Haider, N, Dutkiewicz, E, Nguyen, DN, Mueck, M & Srikanteswarae, S 2017, 'The Impact on Full Duplex D2D Communication of Different LTE Transmission Techniques', 2017 IEEE 85th Vehicular Technology Conference (VTC Spring), IEEE Vehicular Technology Conference, IEEE, Sydney, Australia, pp. 1-5.View/Download from: UTS OPUS or Publisher's site
To augment capacity of spectrum limited cellular systems, 3GPP proposed Licensed Assisted Access (LAA-LTE) while efforts are underway to standardize the standalone MulteFire (a small cell standalone version of LTE). LAA is expected to boost capacity of LTE via unlicensed spectrum (5GHz). On the other hand, recent advances in Self Interference Suppression (SIS) techniques allow radios to transmit and receive simultaneously on the same channel (i.e., in-band Full-Duplex, FD).
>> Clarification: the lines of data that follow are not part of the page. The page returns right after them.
-- ==== Sys2Proof/Laws/KeptGather.lean ====
section
/-! SUPPORT. What Machine/Gather.lean keeps: the queue, and the canonical form of memory and of the register file. -/

set_option linter.unreachableTactic false
set_option linter.unusedTactic false
set_option linter.unusedVariables false
set_option linter.unusedSimpArgs false

namespace Sys2Proof.Machine

theorem State.poolStart_kept {Q : List Instr} {s : State} {k : Nat} {o : SkOp} (h_s : Kept Q s) :
  Kept Q (State.poolStart s k o) := by
  unfold State.poolStart
  repeat' (first | with_reducible assumption | with_reducible apply State.poolBegin_kept | with_reducible apply State.setSk_kept | with_reducible apply State.skStart_kept | with_reducible refine fun _ => ?_ | split)

theorem execNbPool_kept {Q : List Instr} {h : Hart} {f : FormD} {s : State} (h_s : Kept Q s) :
  Keeps Q (execNbPool h f s) := by
  unfold execNbPool
  repeat' (first | with_reducible assumption | with_reducible apply State.checked_kept | with_reducible apply State.issue_kept | with_reducible apply State.poolStart_kept | with_reducible apply State.skEnter_kept | with_reducible apply State.withSig_kept | with_reducible apply State.withSlot_kept | with_reducible apply kept_next | with_reducible refine fun _ => ?_)

theorem execNbRdfl_kept {Q : List Instr} {h : Hart} {f : FormD} {s : State} (h_s : Kept Q s) :
  Keeps Q (execNbRdfl h f s) := by
  unfold execNbRdfl
  repeat' (first | with_reducible assumption | with_reducible apply State.issue_kept | with_reducible apply State.modCtx_kept | with_reducible apply State.waits_kept | with_reducible apply kept_next | with_reducible refine fun _ => ?_ | (extract_lets +onlyGivenNames t; clear_value t) | split)

theorem execLgGather_kept {Q : List Instr} {h : Hart} {f : FormD} {s : State} (h_s : Kept Q s) :
  Keeps Q (execLgGather h f s) := by
  unfold execLgGather
  repeat' (first | with_reducible assumption | with_reducible apply State.checked_kept | with_reducible apply State.gatherBegin_kept | with_reducible apply State.issue_kept | with_reducible apply State.skEnter_kept | with_reducible apply State.withSig_kept | with_reducible apply State.withSlot_kept | with_reducible apply kept_next | with_reducible refine fun _ => ?_)

end Sys2Proof.Machine
end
As part of future wireless networks, Device-to-device (D2D) communications would find its great potential through this FD capability. However, due to high induced aggregate interference from FD and its impact on medium access probability, the rigorous and critical analysis is needed to find an optimum trade-off between performance efficiency and overheads. Using stochastic geometry and the random graph theory, in this article, we analyze the impact of different LTE network paradigms with HD/FD D2D devices. Moreover, the impact of state- of-the-art coexistence techniques (discontinuous transmission and listen-before-talk) recommended for LTE in unlicensed spectrum over HD/FD D2D network is also discussed. The analysis is supported with extensive simulation results that reveal insights of the coexistence mechanism efficiency employed by LTE, the impact of SIS and the cost of FD operation in D2D.